Nothing much, really.

A girl who drinks a lot of coffee. A guy immersed in Tarantino-Kubrick-Greenway films. Another guy who does not believe in omens. Put the three of them together at one coffee shop and what do we get?

Nothing, really.
——

He couldn’t see him, since he had his back to the entrance.

The waiter approached him and without warning suddenly swooped down towards his leg.

The first thought that flashed in his mind, was typically Tarantino. Is this waiter a were-wolf? Is he gonna bite my leg off? His questions ended up in disappointment as the waiter retrieved a pretty silken scarf and held it in front of him.
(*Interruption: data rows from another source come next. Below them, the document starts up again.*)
-- ==== Sys2Proof/Tests/Slice0.lean ====
section
/-! SUPPORT. The model's own tests and the witnesses of its statements' hypotheses. Every expected value of a test is
one of the spec's test vectors (`95_test_vectors.md`), whose number the test's comment names. -/

namespace Sys2Proof.Tests

open Sys2Proof Machine

/-! ## A small machine -/

/-- The platform of the spec's programs: `NPINS = 8`, no fixed pattern bits (Part C of the test vectors; the radio
values are those of its example instantiation). -/
def platform : Config.Platform where
  lastPin := 7
  addrOpMode := 0x01
  addrModulAmongOthers := 0x01
  valTx := 0x0C
  valOokContNosync := 0x68
  oldFixedBits := 0
  cogexFixedBits := 0
  resetPin := 0
  resetPeriodUs := 0
  resetRepeats := 0
  resetDelayMs := 0

/-- Idle on pad 3 with the period `T` and `n` repeats, the radio at `0x04, 0x00` (vector B8.4). -/
def idleAt (T : Period) (n : Byte) : State :=
  { State.resetOn platform ⟨0x04, 0x00⟩ with
    pin := 3, period := T, repeats := n, rdelay := 10, work := ⟨0, 0, .new, 0, 0, 0, 0⟩ }

/-- Idle with the period of most vectors. -/
def idle : State := idleAt 250 1

/-- Idle with `w` offered. -/
def offered (w : CommandWord) : State := offer w idle

/-- In a send of the protocol `p` at the position `q` with `BIT_IDX = i`, `DIM = d` and one datagram to go. -/
def running (p : Proto) (q : Seq) (i : BitVec 5) (d : DimLevel) : State :=
  { idle with
    busy := true, seq := q, radio := ⟨0x0C, 0x68⟩
    work := ⟨0x803, d, p, 0x04, 0x00, 1, i⟩ }

/-- What a result's state shows. -/
def shows {α : Type} (r : Result) (f : State → α) : Option α :=
  match r with
  | .next s => some (f s)
  | .fault _ => none
  | .refused _ => none

/-! ## Decoding: words written out from the spec's encodings (vectors B1.1 to B1.21) -/

theorem test_decode_setPin :
    decode 0x0100000000000003 = .ok (.setPin 3) ∧ decode 0x01000000000000FF = .ok (.setPin 255) := by decide

theorem test_decode_setTiming :
    decode 0x0200000000FA020A = .ok (.setTiming 250 2 10) ∧
    decode 0x02000000FFFFFFFF = .ok (.setTiming 65535 255 255) := by decide

theorem test_decode_sendNew :
    decode 0x100109030014563E = .ok (.sendNew 1332798 3 true false 9) ∧
    decode 0x10030F0F03FFFFFF = .ok (.sendNew 67108863 15 true true 15) := by decide

theorem test_decode_sendOld :
    decode 0x1100000000010144 = .ok (.sendOld 68 1 true) ∧
    decode 0x1100000000001050 = .ok (.sendOld 80 16 false) := by decide

theorem test_decode_sendCogex :
    decode 0x120000000001010C = .ok (.sendCogex 12 1 true) ∧
    decode 0x1200000000000F0F = .ok (.sendCogex 15 15 false) := by decide

theorem test_decode_unassigned :
    decode 0x0000000000000000 = .error .unassignedOpcode ∧ decode 0x0300000000000000 = .error .unassignedOpcode ∧
    decode 0x1300000000010101 = .error .unassignedOpcode ∧
    decode 0xFF00000000000000 = .error .unassignedOpcode := by decide

theorem test_decode_reserved :
    decode 0x0100000000000103 = .error .reservedBitSet ∧ decode 0x0200000100FA020A = .error .reservedBitSet ∧
    decode 0x100400000014563E = .error .reservedBitSet ∧ decode 0x1100000000030144 = .error .reservedBitSet ∧
    decode 0x1280000000010C0C = .error .reservedBitSet := by decide

/-- Encoding gives the same words back (vectors B1.3, B1.7, B1.9). -/
theorem test_encode :
    encode (.setTiming 250 2 10) = 0x0200000000FA020A ∧
    encode (.sendNew 1332798 3 true false 9) = 0x100109030014563E ∧
    encode (.sendOld 68 1 true) = 0x1100000000010144 := by decide

/-- The opcode table's numbering is the word's own, and it refuses what the decoder refuses (vector B1.14). -/
theorem test_decodeTableWord :
    decodeTableWord 64 0x0100000000000003 = some (.setPin 3) ∧ decodeTableWord 64 0x0300000000000000 = none := by decide

/-! ## Well-formedness: one ill-formed command for each check (vectors B6.1, B6.4, B6.7, B6.11, B6.10, B6.13, B6.14,
B6.16 to B6.19) -/

theorem test_illFormed_newAddr : ¬(Instr.sendNew 67108864 1 true false 0).wellFormed := by decide
theorem test_illFormed_newUnit : ¬(Instr.sendNew 5 16 true false 0).wellFormed := by decide
theorem test_illFormed_newDim : ¬(Instr.sendNew 5 1 true false 16).wellFormed := by decide
theorem test_illFormed_oldHouse :
    ¬(Instr.sendOld 64 1 true).wellFormed ∧ ¬(Instr.sendOld 81 1 true).wellFormed := by decide
theorem test_illFormed_oldUnit :
    ¬(Instr.sendOld 65 0 true).wellFormed ∧ ¬(Instr.sendOld 65 17 true).wellFormed := by decide
theorem test_illFormed_cogexHouse :
    ¬(Instr.sendCogex 0 1 true).wellFormed ∧ ¬(Instr.sendCogex 16 1 true).wellFormed := by decide
theorem test_illFormed_cogexUnit :
    ¬(Instr.sendCogex 1 0 true).wellFormed ∧ ¬(Instr.sendCogex 1 16 true).wellFormed := by decide

/-- The unit is not checked with `group` (vector B6.5), and the largest fields are legal (vectors B6.3, B1.8). -/
theorem test_wellFormed :
    (Instr.sendNew 5 200 true true 0).wellFormed ∧ (Instr.sendNew 67108863 1 true false 0).wellFormed ∧
    (Instr.sendNew 67108863 15 true true 15).wellFormed ∧ (Instr.sendOld 80 16 true).wellFormed ∧
    (Instr.sendCogex 15 15 false).wellFormed := by decide

/-! ## One step each -/

/-- Vector B7.3: SETPIN 5 from pad 3. -/
theorem test_setPin_step : shows (step { offered 0x0100000000000005 with pads := [(3, ⟨.output, .low⟩)] })
    (fun t => (t.pin, t.pads, t.trace, t.status)) =
    some (5, [(3, ⟨.output, .low⟩), (5, ⟨.output, .low⟩)], [.pinMode 5, .pinWrite 5 .low], 0x00) := by decide

/-- Vector B7.4: SETPIN 8 with eight pads is refused. -/
theorem test_setPin_refused : step (offered 0x0100000000000008) = .refused .invalidPin := by rfl

/-- Vectors B7.5 and B7.7: SETTIMING, and it clears the report of an earlier fault. -/
theorem test_setTiming_step : shows (step { offered 0x0200000000FA020A with err := true, cause := .unit })
    (fun t => (t.period, t.repeats, t.rdelay, t.status, t.trace)) = some (250, 2, 10, 0x00, []) := by decide

/-- Vector B3.3: the Frame and the dim level of a dim command; `BUSY` rises. -/
theorem test_sendNew_step : shows (step (offered 0x100109030014563E))
    (fun t => (t.work.frame, t.work.dim, t.work.proto, t.seq, t.status)) =
    some (0x05158F92, 9, .new, .saveOpMode, 0x01) := by decide

/-- Vector B6.9: the unit is checked before the dim level. -/
theorem test_sendNew_fault : shows (step (offered 0x1001101000000005)) (fun t => (t.status, t.seq, t.trace)) =
    some (0x22, .idle, []) := by decide

/-- Vector B4.4: the largest OLD Frame. -/
theorem test_sendOld_step : shows (step (offered 0x1100000000011050))
    (fun t => (t.work.frame, t.work.dim, t.work.proto, t.status)) = some (0x8FF, 0, .old, 0x01) := by decide

/-- Vectors B6.20 and B6.22: 150 is no legal period, 151 is. -/
theorem test_sendOld_timing :
    shows (step (offer 0x1100000000010144 (idleAt 150 1))) (·.status) = some 0x52 ∧
    shows (step (offer 0x1100000000010144 (idleAt 151 1))) (·.status) = some 0x01 := by decide

/-- Vector B5.1: the Frame of the step-by-step example. -/
theorem test_sendCogex_step : shows (step (offered 0x120000000001010C))
    (fun t => (t.work.frame, t.work.dim, t.work.proto, t.status)) = some (0x839, 0, .cogex, 0x01) := by decide

/-- Vector B6.23: the field fault comes before the timing fault. -/
theorem test_sendCogex_fault : shows (step (offer 0x1200000000010100 (idleAt 150 1))) (·.status) = some 0x12 := by
  decide

/-- Vector B1.13: an illegal word is reported and nothing is emitted. -/
theorem test_illegal_step : shows (step (offered 0x0000000000000000)) (fun t => (t.status, t.trace)) =
    some (0x42, []) := by decide

/-- Vector B10, its `COGEXBIT(1)`: `T = 151` on pad 5. -/
theorem test_pulse : shows (emitCogex (.bit true) { idle with pin := 5, period := 151 }) (·.trace) =
    some [.pinWrite 5 .high, .delayUs 1, .pinWrite 5 .low, .delayUs 603,
      .pinWrite 5 .high, .delayUs 1, .pinWrite 5 .low, .delayUs 301] := by decide

set_option maxRecDepth 20000 in
/-- The example of R322: NEW on/off with `T = 250`, two repeats and 10 ms between them. -/
theorem test_requestedUs : shows (bigStep (.sendNew 1332798 1 true false 0) (idleAt 250 2))
    (fun t => requestedUs t.trace) = some 159000 := by rfl

/-- Vector B10, step 19: the last COGEX bit leads to the delay. -/
theorem test_lastShortBit : shows (step (running .cogex .bits 11 0)) (fun t => (t.seq, t.trace.length)) =
    some (.gap, 8) := by decide

/-- The word withFetchWord places is the one the next step takes, from reset (vector B1.1 with pad 0, which every
platform has). -/
theorem test_withFetchWord : shows (step (State.reset.withFetchWord 64 0x0100000000000000)) (fun t => (t.pin, t.trace)) =
    some (0, [.pinMode 0, .pinWrite 0 .low]) := by decide

/-! ## Witnesses: for every statement with hypotheses, a state and operands that meet them all -/

/-- `EncodeOfDecodeIsTheWord`. -/
theorem witness_decoded : ∃ w i, decode w = .ok i := ⟨0x0100000000000003, .setPin 3, by decide⟩

/-- `AcceptedWordFollowsTheMatchAndMaskTable`: a word of each row (the second with every field at its maximum) and one
of none. -/
theorem witness_table :
    (0x0100000000000003 &&& 0xFFFFFFFFFFFFFF00#64 = 0x0100000000000000#64) ∧
    (0x02000000FFFFFFFF &&& 0xFFFFFFFF00000000#64 = 0x0200000000000000#64) ∧
    (0x100109030014563E &&& 0xFFFC000000000000#64 = 0x1000000000000000#64) ∧
    (0x1100000000010144 &&& 0xFFFFFFFFFFFE0000#64 = 0x1100000000000000#64) ∧
    (0x120000000001010C &&& 0xFFFFFFFFFFFE0000#64 = 0x1200000000000000#64) ∧
    ∀ r ∈ opcodeTable, r.covers 0x1300000000010101 = false := by decide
It was definitely pretty. Colors seemed to jump in and out of it. It would have looked pretty on any girl, even the librarian. It would have looked even prettier on the girl who had just collided with him, a few minutes back.

A faint thought rumbled in the deep confines of his brain.

He remembered thinking about olives when they had both fallen on the floor. Now he realized why. The girl had been smelling of olives and lemon. Maybe it was her perfume, maybe it was her shampoo.

And then, another thought rumbled in the deep confines of his brain. This one was quite far from the first one. But somehow, with a mighty effort, his brain managed to co-relate the two, and he brought the scarf near and sniffed it.

And then, the Universe collapsed, again.